Seven electronic songs, two rough and challenging, three easy and melodic, two more rough and challenging.
- "Lessness", Tom Djll
A mesmerizing abstract journey. If you're used to "music" this track might be a good intro to ambient sound collages. Let it guide you from point to point, a soundtrack for images in your mind maybe.
The parts this is made from are kind of interesting: An honest to goodness VCS-3— the closest thing 1971 had to desktop eurorack, famously used by Pink Floyd— mixed in with a modern desktop eurorack, mixed with an ordinary trumpet.
- "LOST SOULS - MODBAP", leonardoworx
This is a fun, single-minute hip hop jam with an MPC drum machine, Make Noise's desktop modular synths and some Nas samples.
90s west coast hip hop always had a thing for 70s east coast synthesizers, so there's something that feels like a natural extension to try to do that style of hip hop¹ with the west-coast synth methods² used here.
¹ Except Nas is east coast.
² And Make Noise is in North Carolina.
- "Ambient then heavy with Moog One, Subsequent 37, Hologram Microcosm, and eurorack drums", Jay Hosking
Jay runs a Patreon; the deal seems to be people crowdfund him to buy the most expensive synthesizers in existence, in exchange he makes music with them and posts it. I imagine a sort of community synth collection, with Jay as the sort of high priest who Plays With The Gear on behalf of the crowd. As such his videos have a heavy focus on process even by Synth YouTube standards, with floating captions often explaining what he's using to make the music and why he's doing what he's doing.
The captions in this song explain it as "I wanted to create something that starts dreamy and goes heavy", and he does deliver on that, using a pair of Moog keyboards for huge padscapes then dropping in dense IDM beats from a purpose-built modular skiff box.
- "Live Techno Jam #6 - Roland TR6S - Quadrantid Swarm - Minitaur - BlueBox - Blofeld - NTS1", Spadehead
This is just a good, thoughtfully-composed basic four-on-the-floor techno track with a table of 2010s-2020s desktop synths and a really nice 90s feeling. Good background/focus music. I like the obviously-synthesized-strings voice.
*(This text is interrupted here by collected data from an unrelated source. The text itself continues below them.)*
/-- A split's read of a sector: before a join it may miss what another split of its group wrote there, a free choice (R197). -/
def State.readUnjoined (s : State) (r : GRef) (w : Owner) (sector : Nat) (bytes : List (Nat × Byte)) : List (Nat × Byte) × State :=
  match s.group? r with
  | none => (bytes, s)
  | some g =>
    let l := g.unseen w sector
    if l.isEmpty then (bytes, s)
    else
      let (miss, s1) := s.drawBool
      if miss then (l.flatMap (·.old) ++ bytes, s1)
      else (bytes, s1.onGroup r fun g => { g with shadow := g.shadow.map fun x => if l.contains x then { x with seen := w :: x.seen } else x })

/-- A piece of a store that others see before it is at its home: its place in the order of such pieces, group, operation, sector. -/
abbrev NearPiece := Nat × GRef × MemOp × Nat

/-- The pieces of stores that are seen and not yet at their home, of the groups and scopes that a test names, the oldest first. -/
def State.nearOf (s : State) (test : GRef → Scope → Bool) : List NearPiece :=
  let l := s.groups.flatMap fun h => (h.pend.mem.filter fun o => !o.near.isEmpty && test h.ref o.nearSc).flatMap fun o =>
    (o.near.filter o.left.contains).map fun x => (o.nearAt, h.ref, o, x)
  l.foldr insertNear []
where
  /-- sorted insertion by the order in which the pieces became visible -/
  insertNear (p : NearPiece) : List NearPiece → List NearPiece
    | [] => [p]
    | q :: l => if p.1 ≤ q.1 then p :: q :: l else q :: insertNear p l

/-- The pieces that a group sees and that are not yet at their home: those made visible at a scope that it shares (R195). -/
def State.nearPieces (s : State) (g : Group) : List NearPiece := s.nearOf fun h sc => s.shares sc (.group g.ref) (.group h)

/-- The physical sector of a global location of a group. -/
def State.sectorAt (s : State) (g : Group) (loc : Nat) : Option Nat :=
  match s.placeOf g loc with
  | .mem pa _ => some (pa / 32)
  | _ => none

/-- The pieces that a group sees in a sector. -/
def State.nearAt (s : State) (g : Group) (sector : Nat) : List NearPiece :=
  match s.sectorAt g (sector * 32) with
  | some x => (s.nearPieces g).filter fun p => s.sectorAt g (p.2.2.2 * 32) = some x
  | none => []

/-- The bytes of a sector as they stand for a group: at their home, under the pieces that it sees. -/
def State.sectorNow (s : State) (g : Group) (sector : Nat) : List (Nat × Byte) :=
  (s.nearAt g sector).foldl (fun b p =>
    ((p.2.2.1.data.filter fun q => q.1 / 32 = p.2.2.2).map fun q => (sector * 32 + q.1 % 32, q.2)).reverse ++ b)
    ((span (sector * 32) (sector * 32 + 32)).map fun x => (x, s.byteOf g x))

/-- The lanes of an atomic in a sector, one after another (R148): the bytes written, the latest first, and each lane's old value. -/
def atomLanes (op : BitVec 4) (typ : BitVec 6) (lanes : List LaneReq) (args : List (Nat × DWord × DWord)) (read : Nat → Byte) :
    List (Nat × Byte) × List (Nat × DWord) :=
  lanes.foldl (fun x r =>
    let old := leNat (r.locs.map fun a => (byteAt x.1 a).getD (read a))
    let (b, c) := (assoc args r.lane.val).getD (0, 0)
    (r.locs.zip (leBytes r.width (atomNew op typ old b.toNat c.toNat)) ++ x.1, (r.lane.val, BitVec.ofNat 64 old) :: x.2)) ([], [])

/-- A write of the group to a SHARED-ACCUMULATE sector was performed without staging (R280). -/
def State.noteStream (s : State) (g : Group) (sector : Nat) : State :=
  if (s.lchOf g).ticketed (sector * 32) then s.noteReleased g else s

/-- The reduction writes all 32 bytes of a sector of memory (R239). -/
def MemOp.coversWhole (o : MemOp) (sector : Nat) : Bool :=
  !o.returns && (byteLocs (sector * 32) 32).all o.locs.contains

/-- The operation loses a sector, and what has arrived is delivered. -/
def State.endPiece (s : State) (r : GRef) (id sector : Nat) (f : MemOp → MemOp) : State :=
  (s.onOp r id fun o => f { o with left := setDel o.left sector }).settle r id

/-- One piece of a store, an atomic or a reduction is performed where it stands. -/
def State.writePiece (s : State) (r : GRef) (id sector : Nat) : State :=
  match s.group? r, s.op? r id with
  | some g, some o =>
    if !o.left.contains sector then s
    else
      match s.placeOf g (sector * 32) with
      | .remote _ _ => s
      | .absent => s.endPiece r id sector fun o => o
      | p =>
        let write := fun (bytes : List (Nat × Byte)) =>
          let shown := o.near.contains sector
          let s1 := s.onGroup r fun g => g.overwrite o.split shown bytes (s.byteOf g)
          (s1.performWrite g bytes false (!shown)).noteStream g sector
        match o.kind with
        | .atomic op typ =>
          let whole := (match p with | .mem _ _ => true | _ => false) && o.coversWhole sector
          match (o.locs.filter fun a => a / 32 = sector).find? (s.markedAt g) with
          | some a => if whole then atom g o op typ write else s.killAt g a o.split o.pc
          | none => atom g o op typ write
        | _ => (write (o.data.filter fun p => p.1 / 32 = sector)).endPiece r id sector fun o => o
  | _, _ => s
where
  /-- the atomic's lanes in the sector (R148) -/
  atom (g : Group) (o : MemOp) (op : BitVec 4) (typ : BitVec 6) (write : List (Nat × Byte) → State) : State :=
    let (bytes, old) := atomLanes op typ (o.lanes.filter fun x => x.loc / 32 = sector) o.args (s.byteOf g)
    (write bytes.reverse).endPiece r id sector fun o => { o with old := old ++ o.old }

/-- Pieces that are seen are performed at their home. -/
def State.flushPieces (s : State) (l : List NearPiece) : State := l.foldl (fun s p => s.writePiece p.2.1 p.2.2.1.id p.2.2.2) s

/-- The pieces that a group sees in a sector are performed at their home. -/
def State.flushNear (s : State) (g : Group) (sector : Nat) : State := s.flushPieces (s.nearAt g sector)

/-- Every piece that a group sees is performed at its home: a fence of `.dev` scope or wider, and engines that read or write memory
(R199). -/
def State.flushBlock (s : State) (g : Group) : State := s.flushPieces (s.nearPieces g)

/-- What a verify run's own staged entries show to a read that issued at a place of their order: not what its own group staged
after it (R142, R282). -/
def Launch.stagedFor (l : Launch) (g : Group) (order : Nat) : List Staged :=
  (l.ownStaged g).filter fun e => decide (e.group ≠ g.index) || decide (e.order < order)

/-- The sector as a read of a split sees it, once a wide one has had what its group sees performed: in a verify run the run's own
staged bytes cover memory (R282); and before a join another split's writes may be missing (R197). -/
def State.seeSector (s : State) (g : Group) (w : Owner) (sc : Scope) (order sector : Nat) : List (Nat × Byte) × State :=
  let (b, s1) := s.readSector g sc sector (s.sectorNow g sector)
  let l := s.lchOf g
  let b1 := if l.img.det && l.img.verify && isGlobal (sector * 32) then overlayStaged (l.stagedFor g order) sector b else b
  s1.readUnjoined g.ref w sector b1

/-- A sector comes to a read of a scope: a wide one has what its group sees there performed first (R139). -/
def State.bring (s : State) (g : Group) (sc : Scope) (sector : Nat) : State := if sc.wide then s.flushNear g sector else s

/-- A mark of a sector under staged entries, in their order: a store of the whole sector takes its own mark, any other write adds
its own (R328). -/
def stagedMark (es : List Staged) (sector : Nat) (mark : Bool) : Bool :=
  (sortStaged (es.filter (·.sector = sector))).foldl (fun m e => if e.op.isNone && e.whole then e.mark else m || e.mark) mark

/-- A read of the location meets a mark: that of its home, unless a store of the whole sector covers it that its group sees, or that
of the run's own staged writes (R328, R329). -/
def State.readMarked (s : State) (g : Group) (order loc : Nat) : Bool :=
  let whole := fun (p : NearPiece) => (List.range 32).all fun i => (byteAt p.2.2.1.data (p.2.2.2 * 32 + i)).isSome
  let home := s.markedAt g loc && !(s.nearAt g (loc / 32)).any whole
  let l := s.lchOf g
  if l.img.det && l.img.verify && isGlobal loc then stagedMark (l.stagedFor g order) (loc / 32) home else home

/-- An engine's read of the location, of the bytes at their home and what the run has staged by now, meets a mark. -/
def State.engineMarked (s : State) (g : Group) (loc : Nat) : Bool :=
  let l := s.lchOf g
  if l.img.det && l.img.verify && isGlobal loc then stagedMark (l.ownStaged g) (loc / 32) (s.markedAt g loc) else s.markedAt g loc

/-- One piece of an operation, whatever its order within its split. Pieces that its group sees in the sector come before a write of
it. -/
def State.piece (s : State) (r : GRef) (id sector : Nat) : State :=
  match s.group? r, s.op? r id with
  | some g, some o =>
    if !o.left.contains sector then s
    else if !o.kind.loads then (s.flushNear g sector).writePiece r id sector
    else match s.placeOf g (sector * 32) with
      | .remote _ _ => s
      | .absent => s.endPiece r id sector fun o => o
      | _ =>
        let s0 := s.bring g o.scope sector
        match (o.locs.filter fun a => a / 32 = sector).find? (s0.readMarked g o.order) with
        | some a => s0.killAt g a o.split o.pc
        | none =>
          let (bytes, s1) := s0.seeSector g o.split o.scope o.order sector
          s1.endPiece r id sector fun o => { o with got := bytes ++ o.got }
  | _, _ => s

/-- Performs the pieces of some operations in a sector, oldest first. -/
def State.piecesOf (s : State) (r : GRef) (sector : Nat) (ids : List Nat) : State :=
  ids.foldl (fun s i => s.piece r i sector) s

/-- Of some operations, the latest first, those whose pieces in a sector must be performed before a piece that touches the
locations of `need`: each has a byte of the sector in common with it or with one that must come between (R142, R196). -/
def before (sector : Nat) : List MemOp → List Nat → List Nat
  | [], _ => []
  | o :: os, need =>
    let mine := o.locs.filter fun a => a / 32 = sector
    if o.left.contains sector && mine.any need.contains then before sector os (mine ++ need) ++ [o.id]
    else before sector os need

/-- The operations of a split that a piece of an operation performs, oldest first: the piece's own comes last. -/
def Pending.upTo (p : Pending) (o : MemOp) (sector : Nat) : List Nat :=
  before sector (p.mem.filter fun x => x.split = o.split ∧ x.id < o.id).reverse (o.locs.filter fun a => a / 32 = sector) ++ [o.id]

/-- A piece of an operation is performed; earlier pieces of its split that touch a byte of it come first (R142, R196). -/
def State.performPiece (s : State) (r : GRef) (id sector : Nat) : State :=
  match s.group? r, s.op? r id with
  | some g, some o => if o.left.contains sector then s.piecesOf r sector (g.pend.upTo o sector) else s
  | _, _ => s

/-- Performs the pending local pieces of a split that touch some bytes, with those that come before them (R142). -/
def State.flushBytes (s : State) (r : GRef) (split : Owner) (need : List Nat) : State :=
  match s.group? r with
  | none => s
  | some g =>
    let ops := (g.pend.mem.filter fun o => o.split = split).reverse
    (setAddAll [] (ops.flatMap (·.left))).foldl (fun s x => s.piecesOf r x (before x ops (need.filter fun a => a / 32 = x))) s

/-- Performs every pending local piece of a group. -/
def State.flushGroup (s : State) (r : GRef) : State :=
  match s.group? r with
  | none => s
  | some g => g.pend.mem.foldl (fun s o => o.left.foldl (fun s x => s.piece r o.id x) s) (s.flushBlock g)

/-- Performs every pending local piece of the package. -/
def State.flushLocal (s : State) : State := (s.groups.map Group.ref).foldl (fun s r => s.flushGroup r) s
One detail maybe worth going into for a moment is the "Minitaur", the little black box in the upper left. This is a 2012 desktop recreation of the gorgeous-sounding bass voice from an ancient and very weird looking Moog synth meant to be played with your feet like organ pedals (for example because your hands are occupied doing a guitar solo). Search YouTube for "Moog Taurus Rush" if you want to see what this looks like.
Jon, like Jay Hosking, is constantly pushing highly-developed synth music to his YouTube, but rather than the community/"let me show you how I made this" focus it all seems very personal. A lot of his video titles use words like "meditation".
About a year ago there was a short period Jon posted a bunch of absolute bangers all in quick succession and this was my favorite from that block, a futuristic synth-rock track based around the Moog Grandmother and the synth "trio" from Make Noise.